2017 ISAKOS Biennial Congress Paper #210


ACL Reconstruction with a Novel Transtibial Guide System Provides the Benefits of the Anteromedial Portal Technique: A Cadaveric Study

Alexander E. Weber, MD, Los Angeles, CA UNITED STATES
Jonathan Higgins, BS, Chicago UNITED STATES
Jason Hamamoto, MD, Los Angeles UNITED STATES
Lily Bogunovic, MD, Saint Louis UNITED STATES
Kevin J Campbell, MD, Chicago, IL UNITED STATES
Bernard R. Bach, Jr., MD, Chicago, IL UNITED STATES
Brian J. Cole, MD, MBA, Chicago, IL UNITED STATES
Nikhil N. Verma, MD, Chicago, IL UNITED STATES

Midwest Orthopaedics at RUSH, Chicago, IL, UNITED STATES

FDA Status Not Applicable


Application of the novel Pathfinder ACL-R technique may provide the benefits of independent drilling techniques while obviating the risks previously associated with the standard transtibial or anteromedial techniques.


Objectives: Transtibial (TT) anterior cruciate ligament reconstruction (ACL-R) has come under increasing scrutiny due concerns over non-anatomic placement of the femoral tunnel. Modifications to the originally described TT ACL-R technique have attempted to obviate the restrictions of dependent drilling of the femoral tunnel; however, despite these modifications the TT technique has increasingly been replaced with independent drilling techniques such as the anteromedial (AM) portal approach. No study has compared the novel hybrid technique guide system (Pathfinder) to the AM technique. The purpose of this study was to compare the femoral tunnel area, length, and percentage of native femoral ACL footprint covered between the Pathfinder technique and the AM technique.
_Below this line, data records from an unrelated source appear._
theorem test_witness_FinalStatusOfARun :
    (let s : State := { State.reset with fault := .memoryFault (-1) }
     s.phase = .ready ∧ s.running = false ∧ s.fault = .memoryFault (-1)) ∧
    (let s : State := { State.reset with abnormal := true }
     s.phase = .ready ∧ s.running = false ∧ s.fault = .noFault ∧ s.abnormal = true) ∧
    (State.reset.phase = .ready ∧ State.reset.running = false ∧ State.reset.fault = .noFault ∧
      State.reset.abnormal = false) ∧
    ((startRun State.reset).running = true ∧ (debugEnter none State.reset).phase ≠ .ready) := by decide

end Sys2Proof.Tests
end

section
/-! The condition code after a result: the three ranges of 40_instruction_cycle.md R90 on `ccOf`, and `setcc`. -/

namespace Sys2Proof.Machine

theorem ccOf_of_high {v : Word} (h : 0x8000 ≤ v.toNat) : ccOf v = Config.flN := by
  have hmsb : v.msb = true := by rw [BitVec.msb_eq_decide]; exact decide_eq_true h
  simp [ccOf, hmsb]

@[simp] theorem ccOf_zero : ccOf 0#16 = Config.flZ := rfl

theorem ccOf_of_low {v : Word} (hpos : 0x0001 ≤ v.toNat) (hlow : v.toNat ≤ 0x7FFF) : ccOf v = Config.flP := by
  have hmsb : v.msb = false := by rw [BitVec.msb_eq_decide]; exact decide_eq_false (by omega)
  have hne : v ≠ 0#16 := by rintro rfl; exact absurd hpos (by decide)
  simp [ccOf, hmsb, hne]

/-- `ccOf` goes by the sign bit and a comparison with zero; `CcOfResult` by the ranges of the word's number. -/
theorem ccOfResult_ccOf (v : Word) : CcOfResult v (ccOf v) := by
  refine ⟨ccOf_of_high, fun hzero => ?_, fun ⟨hpos, hlow⟩ => ccOf_of_low hpos hlow⟩
  obtain rfl : v = 0#16 := BitVec.eq_of_toNat_eq hzero
  exact ccOf_zero

theorem setcc_changes_only_cond (v : Word) (s : State) : setcc v s = { s with cond := (setcc v s).cond } := rfl

theorem writeDest_eq_setcc_setReg (dr : Reg) (v : Word) (s : State) : writeDest dr v s = setcc v (setReg dr v s) := rfl

/-- Settles O15: the ranges are `ccOfResult_ccOf`, the word DR then holds is `getReg_writeDest_self`. -/
theorem setccFollowsTheSign : Obligations.SetccFollowsTheSign :=
  ⟨fun v s => ⟨setcc_changes_only_cond v s, ccOfResult_ccOf v⟩,
    fun dr v s => ⟨writeDest_eq_setcc_setReg dr v s, getReg_writeDest_self s dr v⟩⟩

end Sys2Proof.Machine
end

section
/-! The return linkage: R7 after each effect of an instruction that links, and where `JMP R7` then goes (43_control.md
R134). -/

namespace Sys2Proof.Machine

/-- No instruction that links is a store or sets the flags, so its effects are a call's and the services'. -/
theorem setsFlags_isStore_of_linksReturn {i : Instr} :
    linksReturn i = true → setsFlags i = false ∧ isStore i = false := by
  cases i <;> simp [linksReturn, setsFlags, isStore]
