/-- A fetched and uncompleted descriptor (13 R294). Its number in the table is its order of fetch. -/
structure Slot where
  ring : Nat
  bytes : List Byte
  st : SlotSt := .waiting
  /-- items complete (17 R395) -/
  progress : Nat := 0
  /-- what its routine has read and holds: the words of a SEG_LOAD so far, the entries of a SITE_MAP, the image of a CAL_USER
  load, the items of an ENG_LOAD -/
  held : List Byte := []
  /-- epochs of sectors 0 to 7 at start or resume (17 R394) -/
  epochs : List Nat := []
  /-- its place in its ring: descriptors fetched from the ring before it -/
  seq : Nat := 0
  /-- its place in the order of starts (17 R386) -/
  started : Nat := 0
  /-- `now` at which its routine got its context (13 R302) -/
  ranAt : Nat := 0
  /-- a fence covers, of each listed ring, the descriptors before a place (13 R299); how many were uncompleted -/
  bounds : List (Nat × Nat) := []
  covered : Nat := 0
  /-- MX and the micro-PC saved by a park (17 R385) -/
  mx : List Word := []
  pc : BitVec 15 := 0
  /-- a host abort has reached it (13 R301, 17 R392) -/
  aborted : Bool := false
  /-- a junction range demand has been met (19 R431) -/
  fresh : Bool := false
  /-- the tests before its first item have passed (19 R436; 20 R445) -/
  tested : Bool := false
  /-- its work has ended, and its routine waits for a context to complete it (17 R385) -/
  outcome : Option Over := none
  /-- a trap returned with a compared epoch changed: no further guarded write (17 R395) -/
  shaken : Bool := false
  deriving DecidableEq, Repr

/-- A trap frame (17 R392). -/
structure TrapFrame where
  slot : Option Nat
  pc : BitVec 15
  stack : List (BitVec 15)
  lc : List (BitVec 24)
  mx : List Word
  zncv : BitVec 4
  progress : BitVec 32
  epochs : List Nat
  aborted : Bool := false
  /-- the return makes the epoch test (17 R394, R395) -/
  test : Bool := false
  /-- the routine stood at a WAIT, whose read toward the domain a FAULT trap cancels (17 R391) -/
  waits : Bool := false
  cancels : Bool := false
  deriving DecidableEq, Repr

/-- One hardware context (17 R384, R389). -/
structure Ctx where
  busy : Bool := false
  slot : Option Nat := none
  pc : BitVec 15 := 0
  stack : List (BitVec 15) := []
  lc : List (BitVec 24) := List.replicate 4 0
  mx : List Word := List.replicate 16 0
  z : Bool := false
  n : Bool := false
  c : Bool := false
  v : Bool := false
  /-- the last word issued had ATOMIC set (17 R391) -/
  atomic : Bool := false
  /-- it stands at a WAIT whose COND failed: it is not ready (R384, R390) -/
  waits : Bool := false
  /-- the read that it waits on has been cancelled by a FAULT trap (R391) -/
  cancelled : Bool := false
  frames : List TrapFrame := []
  /-- FAULT traps still to be taken: the routine, the domain, and the epochs before the containment (R391, R394) -/
  due : List (Nat × Nat × List Nat) := []
  deriving DecidableEq, Repr

/-- CSQ_PATCH STATE (17 R402). -/
inductive PatchSt where | none | loaded | active | dropped
  deriving DecidableEq, Repr

/-- One match entry (17 R399). -/
structure MatchReg where
  rom : Nat
  patch : Nat
  len : Nat
  deriving DecidableEq, Repr

/-- One patch bank (17 R388): its words with parity, its match set, its level. -/
structure PatchBank where
  words : List (BitVec 132) := []
  matchSet : List MatchReg := []
  level : Nat := 0
  deriving DecidableEq, Repr

/-- The command sequencer (17). -/
structure Csq where
  slots : Tab (Option Slot) := []
  /-- the number the next fetched descriptor takes; descriptors started so far -/
  nextSlot : Nat := 0
  starts : Nat := 0
  ctxs : Tab Ctx := []
  /-- the context of CTX0 to CTX6 that issued last, and whether CTX7 has issued since (R384) -/
  turn : Nat := 6
  turn7 : Bool := false
  active : PatchBank := {}
  inactive : PatchBank := {}
  /-- CSQ_PATCH STATE (R402); LOADED also while a load awaits activation over an active one -/
  patch : PatchSt := .none
  /-- the PATCH_LOAD awaiting activation, and `now` at its load (R401) -/
  awaiting : Option (Nat × Nat) := none
  machineChecks : Nat := 0
  /-- the address of the last machine check, if it lay in patch RAM (R397) -/
  patchFailed : Option Nat := none
  /-- the restoration that follows a machine check clears every context (R397) -/
  checkOwed : Bool := false
  /-- sector epochs (R393) -/
  epochs : Tab Nat := []
  /-- unit writes and posts of microwords, in the order of issue: BUS_OP, address, data (R389) -/
  posts : List (Nat × Nat × Word) := []
  deriving DecidableEq, Repr

/-! ### Host link (13) -/

/-- One ring (13 R290 to R293). -/
structure Ring where
  enable : Bool := false
  log2 : Nat := 4
  cls : Nat := 2
  cq : Nat := 0
  vector : Nat := 0
  irqAll : Bool := false
  base : BitVec 64 := 0
  shadow : BitVec 64 := 0
  prod : Nat := 0
  cons : Nat := 0
  /-- SQ: descriptors fetched up to here; descriptors ever fetched -/
  fetched : Nat := 0
  total : Nat := 0
  /-- SQ: producer doorbells whose descriptors are not all fetched: the descriptors ever submitted after it, and for every
  other ring those submitted before it and the uncompleted among them (R299) -/
  doors : List (Nat × List (Nat × Nat × Nat)) := []
  /-- CQ: slots reserved (R294); EQ: events lost (R306) -/
  count : Nat := 0
  /-- EQ: events lost since the last overflow entry (R306) -/
  lost : Nat := 0
  /-- SQ abort: the place in the ring up to which it reaches, and how many it has ended (R301) -/
  abortTo : Option Nat := none
  aborted : Nat := 0
  /-- STR: bound to an open stream (R309); blocks in staging; bytes delivered since SERVICE (15 R361) -/
  inUse : Bool := false
  staged : List (List Byte × Bool) := []
  /-- STR: whole blocks of a stream that ends, which wait at their source for room in staging (R310) -/
  source : List (List Byte × Bool) := []
  bytes : Nat := 0
  /-- STR: the stream closes; the slot its last block completes, with DETAIL (R310, 14 R334) -/
  closing : Option (Nat × Nat) := none
  deriving DecidableEq, Repr

/-- A completion entry (14 R317). -/
structure Completion where
  tag : Nat
  ring : Nat
  status : Nat
  late : Bool
  detail : Nat
  sweep : Pos
  deriving DecidableEq, Repr

/-- An event entry (13 R304). -/
structure Event where
  source : Nat
  kind : Nat
  cause : Nat
  data : Nat
  sweep : Pos
  deriving DecidableEq, Repr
Seven matched pairs of cadaver knees with no prior history of knee surgery were used for this study. Each matched pair had one knee randomly assigned to the Pathfinder technique and the corresponding knee assigned to the AM technique. Each cadaveric knee had the extensor mechanism removed and was loaded into a custom-designed clamp with the cruciates, collaterals, and posterior capsule intact. Each knee was rigidly fixed in the flexion angle used for ACL-R (90° Pathfinder vs.120° AM) and the native ACL was removed. The ACL femoral footprint was digitized and the area calculated with the MicroScribe. Next, 10 mm tibial and femoral tunnels were drilled in accordance with each technique. The femoral tunnel area and length were digitized with the MicroScribe. The center of the native femoral footprint, femoral tunnel center, and percentage overlap of tunnel and footprint were calculated for each specimen using three-dimensional data acquisition software (Rhinoceros v5.0).
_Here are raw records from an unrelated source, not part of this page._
/-- A flow ends: it delivers the samples placed, a gap at its end and the records of kept samples, the last block marked LAST;
what has no place to go is lost (09 R208 to R210). -/
def lastBlock (s : State) (n : Nat) (dec : Bool) : State :=
  let s := if dec then s else drainLine s n true
  let f := getFlow (s.dig n) dec
  if !f.isOpen then s
  else
    let d := s.dig n
    let next := match d.last with
      | some l => if dec then d.q else l + 1
      | none => if dec then d.q else d.g
    let bound := match d.last with
      | some l => min (if dec then l / 2 ^ decK s n else l) (next - 1)
      | none => next - 1
    let s := s.updFlow n dec fun f => { f with recs := f.recs.filter fun r => r.sample ≤ bound || isStartStop r }
    if f.dest = 2 then portTail s n dec else
    let s := flushIf s n dec (f.begun && f.gap.isSome)
    let pos := posAtStamp s (sampleTime (if dec then next * 2 ^ decK s n else next))
    let s := if (getFlow (s.dig n) dec).begun then s else
      openAfterGap (s.updFlow n dec fun f => { f with first := next, firstPos := pos }) n dec next pos
    let f := getFlow (s.dig n) dec
    let s := flushIf s n dec (f.samples.length > blockCap dec (f.block.length + f.recs.length) || f.block.length + f.recs.length > 15)
    let s := s.updFlow n dec fun f =>
      { f with block := f.recs.foldl (fun b r => insertRec r b) f.block, recs := [], first := if f.begun then f.first else next,
               firstPos := if f.begun then f.firstPos else pos }
    if lastRoom s (getFlow (s.dig n) dec) then deliverBlock s n dec true
    else s.updDig n fun d =>
      let f := getFlow d dec
      let k := f.samples.length
      { putFlow d dec { f with samples := [], block := [], lostTotal := f.lostTotal + k } with
        lostSamples := satTo 48 (d.lostSamples + k * (if dec then 2 ^ decK s n else 1)),
        lostMarks := satTo 32 (d.lostMarks + markCount (f.block ++ f.held)) }

/-- A block of an STR ring is visible: the ended acquisitions wait for one block less (09 R215). -/
def ackOwed (s : State) (r : Nat) : State :=
  let seen (w : Nat × Nat) : Nat × Nat := if w.1 == r then (w.1, w.2 - 1) else w
  forEach (List.range 16) s fun n s =>
    let s := if (s.dig n).closing.isEmpty then s else s.updDig n fun d => { d with closing := d.closing.map seen }
    if (s.dig n).owed.isEmpty then s
    else s.updDig n fun d => { d with owed := d.owed.map fun o => { o with waits := o.waits.map seen } }

/-- Complete the ARMs whose acquisitions have ended and whose LAST blocks are all visible (09 R215). -/
def tryFinishAcq (s : State) (n : Nat) : State :=
  let ready (o : OwedArm) : Bool := o.waits.all fun w => w.2 == 0
  let d := s.dig n
  if d.owed.isEmpty then s
  else forEach (d.owed.filter ready) (s.updDig n fun d => { d with owed := d.owed.filter fun o => !ready o }) fun o s =>
    complete s o.slot o.status o.detail o.pos

/-- End an acquisition: its flows end with their LAST blocks, and the ARM completes (09 R215). -/
def endAcq (s : State) (n status : Nat) : State :=
  let d := s.dig n
  if d.acq == .idle then s
  else
    let s := if acqRuns d then lastBlock (lastBlock s n false) n true else s
    let gapN := (s.dig n).gapCount
    let s := s.updDig n fun d =>
      { d with acq := .idle, slot := none, cause := 0, last := none, startG := none, test := none, mask := [], touched := false,
               gapCount := 0, line := [], closing := [] }
    let s := s.updFlow n false fun f => { f with gap := none, held := [], heldLost := false, recs := [], half := none }
    let s := s.updFlow n true fun f => { f with gap := none, held := [], heldLost := false, recs := [], half := none }
    let s := unschedule s (.acq n)
    let status := if d.touched then Status.testerFault else status
    let waits := d.closing ++
      (([d.raw, d.dec].filter fun f => f.isOpen && f.dest == 1).map fun f => (f.str, (s.ring .str f.str).unseen))
    match d.slot with
    | some id =>
      tryFinishAcq (s.updDig n fun x => { x with owed := x.owed ++ [⟨id, status, satTo 32 gapN, d.startPos, waits⟩] }) n
    | none => s

/-! ### Trigger bus pulses (09 R200) -/

/-- Drive a trigger bus line for `len` × 20 ns from now; a running pulse is extended, and none is cut: drivers combine
wired-OR (09 R200). -/
def pulseLine (s : State) (line len : Nat) : State :=
  s.updLine line fun x => { x with pulseEnd := some (max (x.pulseEnd.getD 0) (s.now + 32 * len)) }

/-! ### Mask tests (09 R216, R217) -/

/-- Fields of a mask table. -/
def maskUp (m : List Byte) : Nat := field m 0 2
/-- Lower points. -/
def maskLo (m : List Byte) : Nat := field m 2 2
/-- Raw samples between points. -/
def maskSpacing (m : List Byte) : Nat := field m 4 2
/-- Anchor source. -/
def maskAnchor (m : List Byte) : Nat := field m 6 1
/-- Actions. -/
def maskAct (m : List Byte) : Nat := field m 7 1
/-- Raw samples from the anchor to point 0. -/
def maskOffset (m : List Byte) : Nat := field m 8 4

/-- A mask table is well formed (09 R216). -/
def maskOk (m : List Byte) : Bool :=
  maskUp m ≤ 4096 && maskLo m ≤ 4096 && maskUp m + maskLo m ≥ 1 && maskSpacing m ≥ 1 && maskAnchor m ≤ 4 &&
    maskAct m ≤ 15 && field m 16 1 ≤ 3 && field m 17 1 ≤ 7 && field m 18 1 ≥ 1 && zeroBytes m 19 32 &&
    m.length ≥ 32 + 2 * (maskUp m + maskLo m)

/-- An anchor at sample g starts a test, or is ignored (09 R217). -/
def maskStart (s : State) (n g : Nat) : State :=
  let d := s.dig n
  if d.mask.isEmpty || !acqRuns d then s
  else if d.test.isSome then s.updDig n fun d => { d with maskIgnored := incSat 32 d.maskIgnored }
  else s.updDig n fun d =>
    { d with test := some (g, 0, false), maskTests := incSat 32 d.maskTests, testSeq := d.testSeq + 1 }

/-- Test sample g of value v against the mask; `lost` says that the sample was lost (09 R217). SEQ of the MASK record counts the
tests before this one (09 R207; DESIGN CHOICE, log entry 77). -/
def maskSample (s : State) (n g : Nat) (v : Int) (lost : Bool) : State :=
  let d := s.dig n
  match d.test with
  | none => s
  | some (a, i, inc) =>
    let m := d.mask
    if g != a + maskOffset m + i * maskSpacing m then s
    else
      let points := max (maskUp m) (maskLo m)
      let next := if i + 1 ≥ points then none else some (a, i + 1, inc || lost)
      if lost then s.updDig n fun d => { d with test := next }
      else
        let up := i < maskUp m && v > fieldS m (32 + 2 * i) 2
        let lo := i < maskLo m && v < fieldS m (32 + 2 * (maskUp m + i)) 2
        if !(up || lo) then s.updDig n fun d => { d with test := next }
        else
          let s := s.updDig n fun d => { d with test := none, maskViolations := incSat 32 d.maskViolations }
          let flags := b2n up + 2 * b2n lo + 4 * b2n inc
          let s := addRecs s n (fun q => mkRec 4 0 flags 0 q i ((d.testSeq - 1) % 65536)) g
          let act := maskAct m
          let s := if bitOf act 0 then stopCause s n 3 g (field m 12 4) else s
          let s := if bitOf act 1 then
              forEach (maskList 2 (field m 16 1)) s fun j s => requestStop s (2 * (n / 4) + j) else s
          let s := if bitOf act 2 then pulseLine s (field m 17 1) (field m 18 1) else s
          if bitOf act 3 then event s (0x0410 + n) 0 else s

/-- The points of a test that lie at samples already taken are tested at once (09 R217): an anchor is decided up to 240 ns after
its sample. -/
def maskBack (s : State) (n : Nat) : State :=
  let d := s.dig n
  let first := d.g - d.recent.length
  forEach d.recent.zipIdx s fun p s =>
    let g := first + p.2
    if d.g0 ≤ g && (match d.last with
      | some l => g ≤ l
      | none => true) then maskSample s n g p.1.1.toInt p.1.2.1 else s

end Sys2Proof.Machine
end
The average native ACL femoral footprint area was 109.5 ± 11.5 mm2, with no difference in average area between knees assigned to Pathfinder or AM techniques (112.8 ± 11.3 mm2 vs. 106.1 ± 11.6 mm2, p = 0.29). There was no difference in average femoral tunnel area between Pathfinder and AM techniques (98.5 ± 11.8 mm2 vs. 96.5 ± 7.8 mm2, p = 0.72). The Pathfinder technique generated significantly longer femoral tunnels (46.0 ± 2.3 mm vs. 39.9 ± 5.2 mm, p = 0.02). The center of the femoral tunnel was closer to the center of the native ACL footprint for the AM technique as compared to the Pathfinder technique (1.3 ± 0.5 mm vs. 2.23 ± 0.7 mm, p = 0.01); however, the percentage of the native ACL footprint covered by the femoral tunnel was not significantly different between the techniques (Pathfinder 73.4 ± 10.2% vs. AM 81.7 ± 11.5%, p = 0.18). Furthermore, there was no significant difference between the two techniques as far as percentage of femoral tunnel outside native ACL footprint (Pathfinder 15.9 ± 10.8% vs. AM 10.7 ± 9.0%, p = 0.35). There were no back wall breaches with either technique.
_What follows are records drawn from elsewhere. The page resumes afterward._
/-- Contain a sector: its sequencer is held, its armings end and its trigger units are held (06 R109; 07 R156; 01 R24). -/
def containSector (s : State) (n : Nat) : State :=
  let s := endArmings (holdSector s n) n
  freezeAlive (clearTu (clearTu s (2 * n)) (2 * n + 1)) n

/-- Contain a digitizer: an acquisition keeps its state and loses samples, and the pending starts of the slots that it feeds
are cleared (09 R191, R197, R215). -/
def containDig (s : State) (n : Nat) : State :=
  let s := clearTuSource (clearTuSource s (2 * (n / 4)) (0x40 + n % 4)) (2 * (n / 4) + 1) (0x40 + n % 4)
  s.updDig n fun d => { d with touched := d.touched || d.acq != .idle }

/-- Keep what the pages of a die show (24 R503). -/
def takeSnap (s : State) (d : Nat) : State :=
  if (Tab.get none s.flt.stale d).isSome then s
  else
    let snap : Snap := ⟨s.chans, s.lgs, s.sectors, s.sites, s.streams, s.awgs, s.digs, s.stg.image⟩
    { s with flt.stale := Tab.set none s.flt.stale d (some snap) }

/-- What class 3 adds (18 R405): acquisitions end, sources that were running tell it, DEV_SAFE reads fault. -/
def containDevice (s : State) : State :=
  let s := forEach (List.range 16) s fun n s => endAcq s n Status.testerFault
  let s := forEach (List.range 16) s fun n s => clearAwg s n Status.testerFault true
  if s.flt.devSafe == .hiZ then s else { s with flt.devSafe := .fault }

/-- Epochs of sectors 0 to 7. -/
def epochsNow (s : State) : List Nat := (List.range 8).map fun n => Tab.get 0 s.csq.epochs n

/-- A claim meets a domain (17 R530). -/
def claimMeets (sl : Slot) (d : Nat) : Bool :=
  let sec (n : Nat) : Bool := bitOf sl.clsMask 0 && bitOf sl.secMask n
  if d < 0x248 then (sectorsTouched d).any sec
  else if d < 0x24C then sec (2 * (d - 0x248)) || sec (2 * (d - 0x248) + 1) || bitOf sl.clsMask 1 || bitOf sl.clsMask 2
  else if d < 0x260 then bitOf sl.clsMask 1
  else if d < 0x270 then bitOf sl.clsMask 2
  else if d < 0x279 then bitOf sl.clsMask 3
  else if d < 0x290 then bitOf sl.clsMask 4
  else if d < 0x292 then bitOf sl.clsMask 5
  else sl.clsMask != 0

/-- The routine at the top of a context: the one that runs, or the one that a FAULT trap has suspended (17 R391). -/
def ctxOwner (s : State) (c : Nat) : Option Nat :=
  let x := s.ctx c
  x.slot.or ((x.frames.getLast?).bind (·.slot))

/-- A fault of a domain traps each routine whose claim meets it, with the epochs as they stand before the containment (17 R391,
R392). -/
def oweTraps (s : State) (d : Nat) : State :=
  forEach (List.range 7) s fun c s => match ctxOwner s c with
    | some id => match s.slot id with
      | some sl =>
        if claimMeets sl d && !(s.ctx c).due.any (fun e => e.1 == id && e.2.1 == d) then
          s.updCtx c fun x => { x with due := x.due ++ [(id, d, epochsNow s)] }
        else s
      | none => s
    | none => s

/-- Contain a domain with the reaction of its class; the routines whose claim meets it are trapped, and the epochs of the sectors
it touches advance (18 R405, R411; 17 R393). A fault of class 2 or 3 that touches a sector ends its armings (07 R156). -/
def contain (s : State) (d : Nat) : State :=
  let s := oweTraps s d
  let s := forEach (unitsIn d 4 domDie) s fun i s => takeSnap s i
  let s := if d = domDev then containDevice s else s
  let runs := (unitsIn d 8 domSec).filter fun n => (s.sec n).st != .idle && (s.sec n).st != .held
  let s := forEach runs s fun n s => faultSectorSites s n
  let s := forEach (unitsIn d 8 domSec) s fun n s => containSector s n
  let s := if 0x200 ≤ d && d < 0x240 then endArmings s ((d - 0x200) / 8) else s
  let s := containChans s d
  let s := forEach (unitsIn d 16 domAwg) s fun n s => containAwg s n
  let s := forEach (unitsIn d 16 domDig) s fun n s => containDig s n
  let s := forEach (unitsIn d 8 domDcs) s fun n s => containDcs s n
  let s := forEach (unitsIn d 16 domEng) s fun n s => containEng s n
  let s := if !(unitsIn d 2 domMem).isEmpty && s.mem.st == .inService then { s with mem.st := .recovery } else s
  let s := forEach (sectorsTouched d) s fun n s =>
    { s with csq.epochs := Tab.set 0 s.csq.epochs n (addWrap 16 (Tab.get 0 s.csq.epochs n) 1) }
  refreshRoutes s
The novel Pathfinder hybrid guide system creates femoral tunnels of comparable area and native ACL footprint overlap as compared to the AM technique. In addition, the Pathfinder technique created significantly longer femoral tunnels. Application of the Pathfinder ACL-R technique may provide the benefits of independent drilling techniques while obviating the risks previously associated with the standard TT technique.